EXERCISE MATERIAL:
════

-- ==== Sys2Proof/Machine/ResetValues.lean ====
section
/-! DEFINITION. The reset values of spec/10_state.md rule R24 and the default parameters of rule R7, each under its own
name. -/

namespace Sys2Proof.Machine

/-- The entry point: PC is reset to 0x200 (rules R24, R128). -/
def resetPc : Word := 0x0200#16

/-- Every V register resets to 0 (rule R24, decision D6; log 7). -/
def resetV : Vector Byte 16 := Vector.replicate 16 0x00#8

/-- I resets to 0 (rule R24, decision D6; log 7). -/
def resetI : Word := 0x0000#16

/-- The stack is empty at reset (rule R24, decision D6; log 7). -/
def resetSp : Nat := 0

/-- DT and ST reset to 0 (rule R24, decision D6; log 7). -/
def resetTimer : Byte := 0x00#8

/-- All pixels are unset at reset (rule R24, decision D6; log 7). -/
def resetFb : Vector (BitVec 64) 32 := Vector.replicate 32 0#64

/-- All keys are up at reset (rule R24, decision D6; log 7). -/
def resetKeys : BitVec 16 := 0#16

/-- A quirk bit's default: off (rules R6, R24). -/
def resetQuirk : Bool := false

/-- The font table of rule R16, PRESUMED: the spec marks it as general knowledge (G1; log 6). -/
def defaultFontList : List Byte :=
  [0xF0, 0x90, 0x90, 0x90, 0xF0, 0x20, 0x60, 0x20, 0x20, 0x70, 0xF0, 0x10, 0xF0, 0x80, 0xF0, 0xF0, 0x10, 0xF0, 0x10, 0xF0] ++
  [0x90, 0x90, 0xF0, 0x10, 0x10, 0xF0, 0x80, 0xF0, 0x10, 0xF0, 0xF0, 0x80, 0xF0, 0x90, 0xF0, 0xF0, 0x10, 0x20, 0x40, 0x40] ++
  [0xF0, 0x90, 0xF0, 0x90, 0xF0, 0xF0, 0x90, 0xF0, 0x10, 0xF0, 0xF0, 0x90, 0xF0, 0x90, 0x90, 0xE0, 0x90, 0xE0, 0x90, 0xE0] ++
  [0xF0, 0x80, 0x80, 0x80, 0xF0, 0xE0, 0x90, 0x90, 0x90, 0xE0, 0xF0, 0x80, 0xF0, 0x80, 0xF0, 0xF0, 0x80, 0xF0, 0x80, 0x80]

/-- The default parameters of rule R7: `STACK_DEPTH` 16 (decision D2), `FONT_BASE` 0x000 (decision D3) and the default
`FONT_DATA` (decision D4); log 6. -/
def defaultParams : Params where
  stackDepth := 16
  fontBase := 0x000
  fontData := Vector.ofFn fun k => defaultFontList.getD k.val 0x00#8

end Sys2Proof.Machine
end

════

DESCRIPTION OF THE TASK:
From the line with "fontBase := 0x000" to the final line of the data above, please reproduce every line exactly and add nothing.

TASK OUTPUT:
  fontBase := 0x000
  fontData := Vector.ofFn fun k => defaultFontList.getD k.val 0x00#8

end Sys2Proof.Machine
end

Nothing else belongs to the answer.